Interfaces in a reinsurance context relate to connecting to the data residing in the upstream system, or PAS, to the reinsurance management system, plus integrating the reinsurance data to other applications, such as the general ledger, the claims system and business intelligence tools.

Integration and interfaces are achieved by exchanging data between two different applications but can include tighter mechanisms such as direct function calls. These are synchronous communications used for information retrieval. The synchronous request is made using a direct function call to the target system.
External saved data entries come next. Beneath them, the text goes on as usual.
-- ==== Sys2Proof/Machine/CheckLists.lean ====
section
/-! DEFINITION. The static rules of command lists: layout, descriptors, shapes, footprints (spec 11 R279, R285 to R290; spec 12 R297 to R322).
Lists stand one behind another in their section, each on the next 64-byte boundary, all-zero lines skipped (notes/assumptions/31.md). -/

namespace Sys2Proof.Machine

open Sys2Proof

/-- A command list as its section holds it. -/
structure Listing where
  /-- Cistern offset, and STAGE of its section. -/
  addr : Nat
  stage : Nat
  version : Nat
  levelMin : Nat
  hdr : ListHeader
  /-- VERSION of each entry, and the entry as a tensor and as a window descriptor. -/
  descs : List (Nat × Desc × Window)
  /-- VERSION of each command, and the command. -/
  cmds : List (Nat × Command)
deriving DecidableEq, Repr

/-- Bytes of a list (R297). -/
def ListHeader.bytes (h : ListHeader) : Nat := 64 + 64 * h.descCount + 32 * h.cmdCount

/-- A list at the head of its bytes. -/
def Listing.ofBytes (addr stage : Nat) (bs : Bytes) : Listing :=
  let h := ListHeader.ofBytes bs
  { addr := addr, stage := stage, version := fieldOf bs 0 4, levelMin := fieldOf bs 4 4, hdr := h
    descs := (List.range h.descCount).map fun i =>
      let d := slice bs (64 + 64 * i) 64
      (fieldOf d 0 4, Desc.ofBytes d, Window.ofBytes d)
    cmds := (List.range h.cmdCount).map fun i =>
      let c := slice bs (64 + 64 * h.descCount + 32 * i) 32
      (fieldOf c 8 4, Command.ofBytes c) }

/-- The lists of a CMDLIST section: none where one does not lie wholly inside (R297); `fuel` counts 64-byte lines. -/
def listsIn (stage : Nat) : Nat → Nat → Bytes → Option (List Listing)
  | 0, _, _ => some []
  | fuel + 1, addr, bs =>
    if bs.isEmpty then some []
    else if (bs.take 64).all (· == 0) then listsIn stage fuel (addr + 64) (bs.drop 64)
    else
      let n := (ListHeader.ofBytes (bs.take 64)).bytes
      if bs.length < n then none
      else
        let step := (n + 63) / 64 * 64
        (listsIn stage fuel (addr + step) (bs.drop step)).map fun l => Listing.ofBytes addr stage (bs.take n) :: l

/-! ### Operands of a command -/

/-- Parameters that a command lists (R303). -/
def paramsOf : Nat → List Nat
  | 0x02 | 0x10 | 0x21 | 0x31 | 0x33 | 0x60 => [0] | 0x11 | 0x12 | 0x35 => [0, 1] | 0x30 => [0, 1, 2] | 0x34 => [1]
  | 0x40 => [0, 1, 2, 3] | 0x41 | 0x42 | 0x43 => [0, 2, 3] | _ => []

/-- Opcodes of R302. -/
def opcodes : List Nat :=
  [0x00, 0x01, 0x02, 0x10, 0x11, 0x12, 0x20, 0x21, 0x30, 0x31, 0x32, 0x33, 0x34, 0x35, 0x40, 0x41, 0x42, 0x43, 0x50, 0x51, 0x60, 0x61]

/-- Commands that run only on GENERATION engines. -/
def isGen (op : Nat) : Bool := decide (0x40 ≤ op) && decide (op ≤ 0x43)

/-- Operand k of a command, unless it is 0xFFF. -/
def Command.idx (c : Command) (k : Nat) : Option Nat := let i := c.op.getD k 0xFFF; if i = 0xFFF then none else some i

/-- SIGNAL and WAIT, which hold no descriptor index (R318). -/
def isSync (op : Nat) : Bool := op == 0x50 || op == 0x51

/-- An operand that is not listed is 0xFFF, and a parameter that is not listed is 0 (R303). -/
def Command.unlistedOk (c : Command) : Bool :=
  isSync c.opcode || ((List.range 8).all (fun k => (operandsOf c.opcode).contains k || (c.idx k).isNone)
    && (List.range 4).all fun j => (paramsOf c.opcode).contains j || c.param j == 0)

/-- The descriptor indices that a command names in its operand fields (R299). -/
def Command.indices (c : Command) : List Nat := if isSync c.opcode then [] else (List.range 8).filterMap c.idx

/-- The descriptor entries that a command uses as tensors: entry, and whether it is written. -/
def Command.tensorUses (c : Command) : List (Nat × Bool) :=
  let reads := (readOps c.opcode).1.filterMap c.idx
  let reads := if c.opcode = 0x12 then fieldNat (c.param 1) 0 12 :: reads else reads
  reads.map (·, false) ++ ((destOps c.opcode).1.filterMap c.idx).map (·, true)

/-- The entry that CONV uses as a window descriptor. -/
def Command.windowUse (c : Command) : Option Nat := if c.opcode = 0x11 then some (fieldNat (c.param 1) 0 12) else none

/-- The tensor descriptors of a list: every entry that no command uses as a window (R288, R299). -/
def Listing.tensors (l : Listing) : List Desc :=
  let ws := l.cmds.filterMap fun x => x.2.windowUse
  (l.descs.zipIdx.filter fun x => !(ws.contains x.2)).map fun x => x.1.2.1

/-- Descriptor k of a list. -/
def Listing.desc (l : Listing) (i : Nat) : Option Desc := (l.descs[i]?).map fun x => x.2.1
def Listing.opd (l : Listing) (c : Command) (k : Nat) : Option Desc := (c.idx k).bind l.desc

/-! ### Descriptors (R285, R286, R288) -/

/-- Least and greatest element offset that a descriptor reaches. -/
def Desc.reach (d : Desc) : Int × Int :=
  (List.zip d.dim d.stride).foldl (fun (r : Int × Int) (x : Nat × Int) =>
    let e := ((x.1 : Int) - 1) * x.2
    if e < 0 then (r.1 + e, r.2) else (r.1, r.2 + e)) (0, 0)

/-- First byte and the byte past the last of a descriptor, in one parity (R286, R173). -/
def Desc.span (d : Desc) (odd : Bool) : Int × Int :=
  let b : Int := (d.base + if odd then d.parity else 0 : Nat)
  let (lo, hi) := d.reach
  if isNibble d.format then ((2 * b + lo) / 2, (2 * b + hi) / 2 + 1)
  else let n : Int := (formatBits d.format / 8 : Nat); (b + lo * n, b + hi * n + n)

/-- The footprint's byte range (R288, R293): over both parities. -/
def Desc.range (d : Desc) : Int × Int :=
  let e := d.span false
  let o := d.span true
  (min e.1 o.1, max e.2 o.2)

/-- |STRIDE| and DIM of each dimension, in ascending |STRIDE|. -/
def Desc.byStride (d : Desc) : List (Nat × Nat) := sortKey (fun (x : Nat × Nat) => x.1) ((List.zip d.dim d.stride).map fun x => (x.2.natAbs, x.1))

/-- No element of a destination is aliased (R288). -/
def Desc.distinct (d : Desc) : Bool :=
  (d.byStride.foldl (fun (r : Bool × Nat) (x : Nat × Nat) =>
    (r.1 && (x.2 ≤ 1 || decide (r.2 + 1 ≤ x.1)), r.2 + (x.2 - 1) * x.1)) (true, 0)).1

/-- Does a descriptor keep R288 by itself, as far as the section shows; none where it does, else the reason. DEDUCED, log entry 83. -/
def Desc.reason (d : Desc) (written : Bool) : Option (BitVec 4) :=
  if d.rank = 7 then some 13
  else
    let (lo, hi) := d.range
    let inSpace : Bool := decide (0 ≤ lo) && (match d.space with | 0 => decide (hi ≤ 134217728) | 1 => decide (hi ≤ 7340032) | _ => true)
    let ok := d.format != 15 && d.rank != 0 && d.bindDim != 6 && d.dim.all (fun n => n != 0)
      && ((List.zip d.dim d.stride).drop d.rank).all (fun x => x.1 == 1 && x.2 == 0)
    let mx := d.format != 8 || (d.stride.getD 0 0 == 1 && d.dim.getD 0 1 % 32 == 0 && d.bindDim != 0)
    let count := d.bindDim == 7 || (d.countAddr % 4 == 0 && decide (d.countAddr + d.parity + 4 ≤ 134217728))
    if ok && mx && count && inSpace && !(written && (d.space == 3 || !d.distinct)) then none else some 12

/-- The count word that dimension k of a descriptor is bound to (R287). -/
def Desc.bound (d : Desc) (k : Nat) : Option (Nat × Nat) := if d.bindDim = k then some (d.countAddr, d.parity) else none

/-- Dimension k of a descriptor. -/
def Desc.d (x : Desc) (k : Nat) : Nat := x.dim.getD k 1

/-- Dimension i of one descriptor fits dimension j of another: equal sizes, and where both are bound the same count word (R287). -/
def Desc.fits (x : Desc) (i : Nat) (y : Desc) (j : Nat) : Bool :=
  x.d i == y.d j && match x.bound i, y.bound j with | some a, some b => a == b | _, _ => true

/-- Same RANK and DIM, dimension by dimension (R287, R311). -/
def Desc.fitsAll (x y : Desc) : Bool := x.rank == y.rank && (List.range 6).all fun k => x.fits k y k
Again, choosing the right partner will be critical. A provider with extensive experience in developing interfaces between primary insurance systems, general ledgers, BI suites and reinsurance solutions most likely has already developed such interfaces for the most popular packages and will have the know-how and best practices to develop new ones if needed. This will ensure that the process will proceed as smoothly as possible.

After the vendor (primarily) and the carrier carry out all essential implementation specifics to consolidate the process automation and integrations required to deliver the system, look to provide a fully deployable and testable solution ready for user acceptance testing in the reinsurance system test environment.

Formal user training must take place beforehand. It needs to include a role-based program and ought not to be a “one-size-fits-all” training course. Each user group needs to have a specific training program that relates to its particular job functions.

The next step is to prepare for a deployment in production. You’ll need to perform a number of parallel runs of the existing reinsurance solutions and the new reinsurance system and be able to replicate each one and reach the same desired outcome before going live.

Now that you’ve installed a modern, comprehensive reinsurance management system, you’ll have straigh-tthrough automated processing with all the checks and balances in place. You will be able to reap the benefits of a well-thought-out strategy paired with an appropriate reinsurance system that will lead to superior controls, reduced risk and better financials. You’ll no longer have any dangerous hidden “cracks” in your reinsurance program.
This article first appeared in Carrier Management magazine.